# Is Sify Broadband Ltd. unsatisfactory in services? Your experiences with Sify ?



## Adam Lee (Apr 27, 2007)

Hey Digit guys,

I am currently using Sify internet and I an fed up with the annoyances I bought along with their internet!

I many times get 'request timed out' or sometimes LAN gateway is repying but still I cannot connect.

I have observed that many times,I face this connectivity problem after 10 PM. Till 10 PM,annoyances are not much.

The thing here is after 10 PM,my free hours start.I wonder if somebody may be purposely doing this to avoid me using my bandwidth.I am particularly puzzled by the thing that why it happens almost all times 10 PM.After I complained about this issue,things got worse.I have connectivity issues even in day times.

I want to know how many other users of Sify broadband are facing or have faced similar problems.
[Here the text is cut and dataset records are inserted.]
-- ==== Sys2Proof/Machine/SmBus.lean ====
section
/-!
DEFINITION. The SMBus target (17_electrical_and_package R525, R526; 16_register_map R506).
-/

namespace Sys2Proof.Machine

/-- Updates the SMBus target. -/
def State.onSmb (s : State) (f : SmbSt → SmbSt) : State := { s with smb := f s.smb }

/-- The 7-bit address of the target (Table 17-5). -/
def State.smbAddress (s : State) : Nat := 0x58 + s.smb.addr

/-- Whether the target answers a transaction to an address: it has supply, and no stalled read holds the bus. -/
def State.smbAnswers (s : State) (addr : Nat) : Bool := s.pwr.aon && !s.smb.stalled && addr == s.smbAddress

/-- Whether any cause of SMB_ALERT_N reads 1. -/
def State.alertCause (s : State) : Bool :=
  s.flag F.THM_TEMP_OVER || s.flag F.THM_TRIP_TRIPPED || s.flag F.PWR_STATUS_RAIL_FAULT || s.flag F.PWR_STATUS_CLAMP

/-- Whether SMB_ALERT_N is driven low: from a cause on, until the Alert Response Address has been read and no cause reads 1. -/
def State.alertLow (s : State) : Bool := s.alertCause || s.smb.alert == 1

/-- Whether an offset is good: at most 0x01FF_FFFF and a multiple of 4. -/
def smbOffsetOk (off : Nat) : Bool := decide (off ≤ 0x1FFFFFF) && off % 4 == 0

/-- The target's offset becomes `off`; a bad one is marked. -/
def State.smbSeek (s : State) (off : Nat) : State :=
  let bad := !smbOffsetOk off
  s.onSmb fun x => { x with offset := off, bad := bad, badBit := x.badBit || bad }

/-- The count of a SET_OFFSET: 1 where none is given; outside 1 to 8 the rules give none.  Free there. -/
def smbCount (count : Option Nat) : Nat :=
  match count with
  | none => 1
  | some n => if 1 ≤ n && n ≤ 8 then n else 1 + Config.openValue 526 n % 8

/-- SET_OFFSET. -/
def State.smbSetOffset (s : State) (addr off : Nat) (count : Option Nat) (pec : Bool) : State :=
  if !s.smbAnswers addr || !pec then s else (s.smbSeek off).onSmb fun x => { x with count := smbCount count }

/-- One register over SMBus; reads of LO registers latch HI for this path (R501). -/
def State.smbRegister (s : State) (off : Nat) : State :=
  if off = 0x6104 then s.loRead .smbus false
  else if off = 0x7014 then s.loRead .smbus true
  else { s with readout := s.readReg .smbus off }

/-- READ: `count` registers in ascending order, little-endian; a host that stops clocking stalls it. -/
def State.smbRead (s : State) (addr : Nat) (stall : Bool) : State :=
  if !s.smbAnswers addr then s
  else if stall then s.onSmb fun x => { x with stalled := true }
  else
    let n := s.smb.count
    if s.smb.bad then s.onSmb fun x => { x with out := List.replicate (4 * n) 0 }
    else
      let off := s.smb.offset
      let r := (List.range n).foldl (fun (r : State × Bytes) i =>
          let t := r.1.smbRegister (off + 4 * i)
          (t, r.2 ++ toLe 4 t.readout)) (s, [])
      (r.1.smbSeek (off + 4 * n)).onSmb fun x => { x with out := r.2 }

/-- WRITE_SEL: a selector's SMBus copy; any other write is ignored and marked. -/
def State.smbWriteSel (s : State) (addr off value : Nat) (pec : Bool) : State :=
  if !s.smbAnswers addr || !pec then s
  else
    let sel := match findReg .smbus off with | some (_, _, r, _) => r.isSel | none => false
    if sel && !s.isOff then s.writeReg .smbus off value else s.onSmb fun x => { x with ignored := true }

/-- STATUS: the bits as one byte; bits 0 and 1 are cleared. -/
def State.smbStatus (s : State) (addr : Nat) : State :=
  if !s.smbAnswers addr then s
  else
    let b (x : Bool) (k : Nat) : Nat := if x then 2 ^ k else 0
    let v := b s.smb.ignored 0 + b s.smb.badBit 1 + b s.isOff 2
    { s.onSmb fun x => { x with ignored := false, badBit := false, out := toLe 1 v } with readout := v }

/-- ALERT_RESPONSE: a read of the Alert Response Address, answered while SMB_ALERT_N is driven low with the target's address in bits 7
to 1 (PRESUMED, SMBus; log entry 56). -/
def State.alertResponse (s : State) : State :=
  if !s.pwr.aon || s.smb.stalled || !s.alertLow then s
  else { s.onSmb fun x => { x with alert := if s.alertCause then 2 else 0 } with readout := 2 * s.smbAddress }

/-- SMB_BUS_TIMEOUT: SCL low for 25 to 35 ms; the target releases the bus. -/
def State.smbTimeout (s : State) (lowUs : Nat) : State :=
  if lowUs < 25000 then s else s.onSmb fun x => { x with stalled := false }

/-! The commands' meanings. -/

/-- SET_OFFSET (R526). -/
def execSetOffset (addr off : Nat) (count : Option Nat) (pec : Bool) (s : State) : Host.Outcome State Fault Refusal :=
  .next (s.smbSetOffset addr off count pec)
/-- SMB_READ (R526). -/
def execSmbRead (addr : Nat) (stall : Bool) (s : State) : Host.Outcome State Fault Refusal := .next (s.smbRead addr stall)
/-- WRITE_SEL (R526). -/
def execWriteSel (addr off value : Nat) (pec : Bool) (s : State) : Host.Outcome State Fault Refusal := .next (s.smbWriteSel addr off value pec)
/-- SMB_STATUS (R526). -/
def execSmbStatus (addr : Nat) (s : State) : Host.Outcome State Fault Refusal := .next (s.smbStatus addr)
/-- ALERT_RESPONSE (R525). -/
def execAlertResponse (s : State) : Host.Outcome State Fault Refusal := .next s.alertResponse
/-- SMB_BUS_TIMEOUT (R525). -/
def execSmbBusTimeout (lowUs : Nat) (s : State) : Host.Outcome State Fault Refusal := .next (s.smbTimeout lowUs)

end Sys2Proof.Machine
end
I have decided,next month,no renewal of account with Sify!


----------



## Zeeshan Quireshi (Apr 27, 2007)

i seriously request you to go in for a REAL broadband connection . Airtel n BSNL r the most reliable n u can be rest assured that u'll get speeds in excess of 256 kbps with them.


----------



## Quiz_Master (Apr 28, 2007)

Yeah chuck Sify and go to BSNL.
My friends says that Sify sucks.
Airtel might be a good option too.
But it depends on your usage pattern.


----------



## kumarmohit (Apr 28, 2007)

I used sify for 2 years and have christened it *Shitty Fraudband*

Dump them and go for watever alternative you can get.


----------



## 24online (Apr 28, 2007)

if u want to read exp of users,

*broadbandforum.in/sify-broadband/

ppl says it SUCKS*WORST.


----------



## iMav (Apr 28, 2007)

it sux personal experience ... they dont renew ur account even if u giv a request 3 days b4 ... if they renew they wont come and collect the chk on time there by disconnect u for a day or 2 ... their hardware sux ... their some kinda switch keeps tripping evry now and then as a result no internet and wen i tell them to chk it they will rectify it but not change the bloody faulty hardware .... their dialer pops up 2 windows tht slow ur pc ... their dialer spreads malware


----------



## nishant_nms (Apr 28, 2007)

For me Sify rocks. All the problems u pepole face are due to local cable operator. Ask him to fix it


----------



## Wannabe_a_techie (Apr 28, 2007)

I guess it depends on city to city....or even locality to locality.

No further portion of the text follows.